Ahhh ok. Yes, just wondering as the way visa applications are processed are by you apply online then they send you an appointment date to hand in the documents. Just was curious to those people caught in the middle so to speak. 

So no news yet then. Still waiting for an announcement?


----------



## nyclon (Apr 3, 2011)

newlight1 said:


> Ahhh ok. Yes, just wondering as the way visa applications are processed are by you apply online then they send you an appointment date to hand in the documents. Just was curious to those people caught in the middle so to speak.
> 
> So no news yet then. Still waiting for an announcement?


Yes.


----------



## Joppa (Sep 7, 2009)

newlight1 said:


> Ahhh ok. Yes, just wondering as the way visa applications are processed are by you apply online then they send you an appointment date to hand in the documents. Just was curious to those people caught in the middle so to speak.
> 
> So no news yet then. Still waiting for an announcement?


Quite. Maybe delayed by passport queue fiasco?


----------



## AnAmericanInScotland (Feb 8, 2012)

Joppa said:


> Quite. Maybe delayed by passport queue fiasco?


And the current IT issues they're having at the public enquiry offices, too, might be adding to the delay in announcing any changes to the spouse visa route:

UK Border Agency | Service disruption at public enquiry offices

Not to mention the up-coming strike. I'm not terribly clear on what members of the UKBA team are striking, if it's only the Border Force personnel at the border points or everyone in the UKBF and UKBA, but I do know that even one day out can cause a long backlog in an office.

ETA: wow, they are really going through it, aren't they?!


----------



## Kuya (Mar 28, 2012)

I expect the upcoming Queen's speech to contain whatever news about the proposed changes to the spouse visa as well as other issues. I am not a betting man, but I think this Wednesday we will know what lies ahead for the UKBA and changes to the visa rules.

PS. Joppa. I tried to add a link to today's Sun with news of David Cameron amending the Queen's speech in light of the battering they took in the polls this week.

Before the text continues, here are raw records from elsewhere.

-- ==== Sys2Proof/Machine/Text.lean ====
section
/-! DEFINITION. The textual syntax of port operations (`30_encoding.md` rule R77), in which the spec writes
its traces. It has no part in a step. -/

namespace Sys2Proof.Machine

open Sys2Proof

/-- One hexadecimal digit, upper case. -/
def hexDigit (n : Nat) : Char := if n < 10 then Char.ofNat (48 + n) else Char.ofNat (55 + n)

/-- Two hexadecimal digits of a payload byte. -/
def byteText (b : Byte) : List Char := [hexDigit (b.toNat / 16), hexDigit (b.toNat % 16)]

/-- The hexadecimal digits of a number below `16 ^ fuel`, most significant first, no leading zero. -/
def hexDigits : Nat → Nat → List Char
  | 0, _ => []
  | fuel + 1, n => if n < 16 then [hexDigit n] else hexDigits fuel (n / 16) ++ [hexDigit (n % 16)]

/-- A number of at most 64 bits, as `0x` and hexadecimal digits. -/
def numText (n : Nat) : List Char := '0' :: 'x' :: hexDigits 16 n

/-- A consumer number, in decimal. -/
def portText : Nat → Nat → List Char
  | 0, _ => []
  | fuel + 1, n =>
    if n < 10 then [Char.ofNat (48 + n)] else portText fuel (n / 10) ++ [Char.ofNat (48 + n % 10)]

/-- The payload bytes in wire order, separated by spaces. -/
def payloadText : List Byte → List Char
  | [] => []
  | [b] => byteText b
  | b :: bs => byteText b ++ ' ' :: payloadText bs

/-- A frame literal: identifier, arguments and payload between braces. -/
def frameText (f : Frame) : List Char :=
  Char.ofNat 123 :: (numText f.commandId.toNat ++ ", ".toList ++ numText f.arg0.toNat ++ ", ".toList
    ++ numText f.arg1.toNat ++ ", ".toList ++ numText f.arg2.toNat ++ ", ".toList
    ++ payloadText f.payload ++ [Char.ofNat 125])

/-- The port part of a line: `c<k>: `. -/
def consumerText (c : Nat) : List Char := 'c' :: (portText (c + 1) c ++ ": ".toList)

/-- The line of one port operation (rule R77). -/
def instrText : Instr → List Char
  | .nop c => consumerText c ++ "nop".toList
  | .peek c id => consumerText c ++ "peek ".toList ++ numText id.toNat
  | .popAt c a => consumerText c ++ "pop_at ".toList ++ numText a.toNat
  | .clear c => consumerText c ++ "clear".toList
  | .waitFor c id t =>
    consumerText c ++ "wait_for ".toList ++ numText id.toNat ++ ", ".toList ++ numText t.toNat
  | .waitForever c id => consumerText c ++ "wait_forever ".toList ++ numText id.toNat
  | .send c f => consumerText c ++ "send ".toList ++ frameText f
  | .status c => consumerText c ++ "status".toList
  | .rxFrame f => "p: rx ".toList ++ frameText f
  | .rxError => "p: rx_error".toList
  | .knop => "k: knop".toList
  | .reconnect h => "k: reconnect ".toList ++ numText h.toNat

end Sys2Proof.Machine
end

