-- ==== Sys2Proof/Tests/Slice0.lean ====
section
/-! SUPPORT. Tests. Expected values are those of `95_test_vectors.md` (the vector is named) or worked out by
hand from the rule named; the witness theorems show that the hypotheses of the statements can be met. -/

namespace Sys2Proof.Tests

open Sys2Proof Sys2Proof.Machine

set_option maxRecDepth 8000

/-! ## Small states -/

/-- Two slots, no payload, two consumers. -/
def small : Params := { cmdBufferSize := 2, payloadMax := 0, numConsumers := 2, pollMaxMs := 50, handleBits := 8 }

/-- A frame with an identifier and a first argument. -/
def fr (id a : U64) : Frame := { commandId := id, arg0 := a, arg1 := 0, arg2 := 0, payload := [] }

/-- The state after some actions; one that gives no next state is left out. -/
def after (s : State) : List Action → State
  | [] => s
  | a :: as =>
    match stepAction a { s with out := [] } with
    | .next s' => after s' as
    | .fault _ => after s as
    | .refused _ => after s as

/-- An operation presented at its port. -/
def op (i : Instr) : Action := .present (encode i)

def offline0 : State := State.resetWith small
def online0 : State := after offline0 [op (.reconnect 0x2A)]
/-- Offline with a deferred frame. -/
def deferred1 : State := after offline0 [op (.send 0 (fr 0x100 1))]
/-- Online, one pending frame with identifier 1. -/
def ring1 : State := after online0 [op (.rxFrame (fr 1 0xA))]
/-- Online and full: identifiers 1, 2. -/
def ring2 : State := after ring1 [op (.rxFrame (fr 2 0xB))]
/-- `ring2` with consumer 0 about to scan for identifier 2. -/
def scan2 : State := after ring2 [op (.waitFor 0 2 0)]
/-- `ring2` with consumer 0 about to scan for identifier 9. -/
def scan9 : State := after ring2 [op (.waitFor 0 9 0)]
/-- `scan9` after the scan that finds nothing. -/
def check9 : State := after scan9 [.micro 0]
/-- `check9` after W_CHECK at clock value 0. -/
def sleep9 : State := after check9 [.micro 0]
/-- `ring1` with both consumers about to scan for identifier 1. -/
def rivals : State := after ring1 [op (.waitFor 0 1 100), op (.waitFor 1 1 100)]
/-- `ring1` with consumer 0 in a wait for identifier 9 that has no timeout. -/
def forever9 : State := after ring1 [op (.waitForever 0 9)]

/-- A state with one turn to come. -/
def coming (s : State) (clock : U64) (a : Action) : State := { s with inputs := [⟨clock, a⟩] }

/-- The next state of an outcome. -/
def nextOf : Host.Outcome State Fault Refusal → Option State
  | .next s => some s
  | .fault _ => none
  | .refused _ => none

/-- What the ports show after an operation. -/
def outOf (i : Instr) (s : State) : Option (List Event) := (nextOf (exec i { s with out := [] })).map (·.out)

/-! ## Well-formedness refuses what it should -/

theorem test_wf_refuses_absent_port : (Instr.nop 2).wf small = false := by decide
theorem test_wf_refuses_short_payload : (Instr.send 0 (fr 1 0)).wf Params.vectors = false := by decide
theorem test_wf_refuses_short_received_frame : (Instr.rxFrame (fr 1 0)).wf Params.vectors = false := by decide
theorem test_wf_refuses_wide_handle : (Instr.reconnect 0x100).wf small = false := by decide
theorem test_wf_accepts : (Instr.send 1 (fr 1 0)).wf small = true := by decide

/-! ## Decoding, by words written out from R64, R67, R69, R70 -/

/-- B0.1 -/
theorem test_decode_nop : decodeTableWord 104 0x00000000000000000000000000 = some (.nop 0) := by decide
/-- B0.2 -/
theorem test_decode_peek : decodeTableWord 104 0x00000000000000000000000201 = some (.peek 0 2) := by decide
/-- B0.4 -/
theorem test_decode_popAt : decodeTableWord 104 0x00000000000000000000000102 = some (.popAt 0 1) := by decide
/-- B0.28 -/
theorem test_decode_clear : decodeTableWord 104 0x00000009000000000000000503 = some (.clear 0) := by decide
/-- B0.7 -/
theorem test_decode_waitFor : decodeTableWord 104 0x00000064000000000000000704 = some (.waitFor 0 7 100) := by
  decide
/-- B0.9 -/
theorem test_decode_waitFor_largest : decodeTableWord 104 0xFFFFFFFFFFFFFFFFFFFFFFFF04 =
    some (.waitFor 0 0xFFFFFFFFFFFFFFFF 0xFFFFFFFF) := by decide
/-- B0.10 -/
theorem test_decode_waitForever : decodeTableWord 104 0x00000000000000000000000105 = some (.waitForever 0 1) := by
  decide
/-- B0.11, the frame of zeros. -/
theorem test_decode_send : decodeTableWord 104 0x00000000000000000000000006 =
    some (.send 0 (Frame.mk 0 0 0 0 [0, 0, 0, 0])) := by decide
/-- B0.12 -/
theorem test_decode_status : decodeTableWord 104 0x00000000000000000000000007 = some (.status 0) := by decide
/-- B0.20 with the frame F1 on its bus (section 0 of the vectors). -/
theorem test_decode_rxFrame : decode Params.vectors
    (.producer 1 0xEFBEADDE0000000000000030000000000000002000000000000000100000000000000001) =
    .ok (.rxFrame (Frame.mk 1 0x10 0x20 0x30 [0xDE, 0xAD, 0xBE, 0xEF])) := by decide
/-- B0.21 -/
theorem test_decode_rxError : decodeTableWord 8 2 = some .rxError := by decide
/-- B0.15 -/
theorem test_decode_knop : decodeTableWord 72 0x00000000000000000 = some .knop := by decide
/-- B0.16 -/
theorem test_decode_reconnect : decodeTableWord 72 0x000000000000000A9 = some (.reconnect 0x2A) := by decide
/-- B0.13, B0.14 -/
theorem test_decode_reserved :
    decode small (.consumer 0 8 0) = .error .reservedOpcode ∧
    decode small (.consumer 0 0x13 0) = .error .reservedBits := by decide
/-- B0.18, B0.19 -/
theorem test_decode_controller_illegal :
    decode small (.controller 0x401) = .error .handleBits ∧
    decode small (.controller 2) = .error .reservedControllerOp := by decide
/-- B0.22, B0.23 -/
theorem test_decode_producer_illegal :
    decode small (.producer 3 0) = .error .reservedEvent ∧ decode small (.producer 0 5) = .error .noEvent := by
  decide
/-- The wire bytes of F2 (section 0 of the vectors): a value with eight distinct bytes, all ones. -/
theorem test_frame_enc :
    (Frame.mk 0x0102030405060708 0 0 0xFFFFFFFFFFFFFFFF [1, 2, 3, 4]).enc =
    [8, 7, 6, 5, 4, 3, 2, 1] ++ List.replicate 16 0 ++ List.replicate 8 0xFF ++ [1, 2, 3, 4] := by decide
/-- B0.24, B0.27 -/
theorem test_response_words :
    rspWord .ok 1 = 0x000000000000000100 ∧ rspWord .illegalIndex 0 = 0x000000000000000003 := by decide
/-- Rule R77, its own example lines with numbers in hexadecimal. -/
theorem test_text : instrText (.waitFor 0 7 100) = "c0: wait_for 0x7, 0x64".toList := by decide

Perhaps you could post that link?


----------



## AnAmericanInScotland (Feb 8, 2012)

Kuya said:


> I expect the upcoming Queen's speech to contain whatever news about the proposed changes to the spouse visa as well as other issues. I am not a betting man, but I think this Wednesday we will know what lies ahead for the UKBA and changes to the visa rules.
> 
> PS. Joppa. I tried to add a link to today's Sun with news of David Cameron amending the Queen's speech in light of the battering they took in the polls this week. Perhaps you could post that link?


I'll have to go look for that piece on the Sun (it's not a newsfeed I frequent), sounds as though it might be interesting. 

This piece on the Telegraph doesn't say anything about immigration as being brought forward Wednesday, though:

Queen's Speech to mark political fightback for Tories - Telegraph

ETA: I'm not Joppa, but here is the link to the Sun piece, immigration is mentioned (see quote):

http://www.thesun.co.uk/sol/homepag...-up-Queens-Speech-after-pasting-at-polls.html



> Mr Cameron is re-examining every Bill to be announced in Wednesday’s State opening of Parliament. Issues such as crime, immigration and jobs will now take centre stage.


The piece goes on to expand on the issues but never again mentions immigration.


----------



## nyclon (Apr 3, 2011)

Kuya said:


> I expect the upcoming Queen's speech to contain whatever news about the proposed changes to the spouse visa as well as other issues. I am not a betting man, but I think this Wednesday we will know what lies ahead for the UKBA and changes to the visa rules.
> 
> PS. Joppa. I tried to add a link to today's Sun with news of David Cameron amending the Queen's speech in light of the battering they took in the polls this week. Perhaps you could post that link?


The Sun? Really?

**Edited to add: I couldn't find the sarcasim smiley**


----------



## Kuya (Mar 28, 2012)

AnAmericanInScotland said:


> ETA: I'm not Joppa, but here is the link to the Sun piece:


Thanks  I thought my post would go to a moderated queue as I am still subject to anti spam plugins (I run my own vbulletin forum so I know how this software works), but I just couldn't add a link.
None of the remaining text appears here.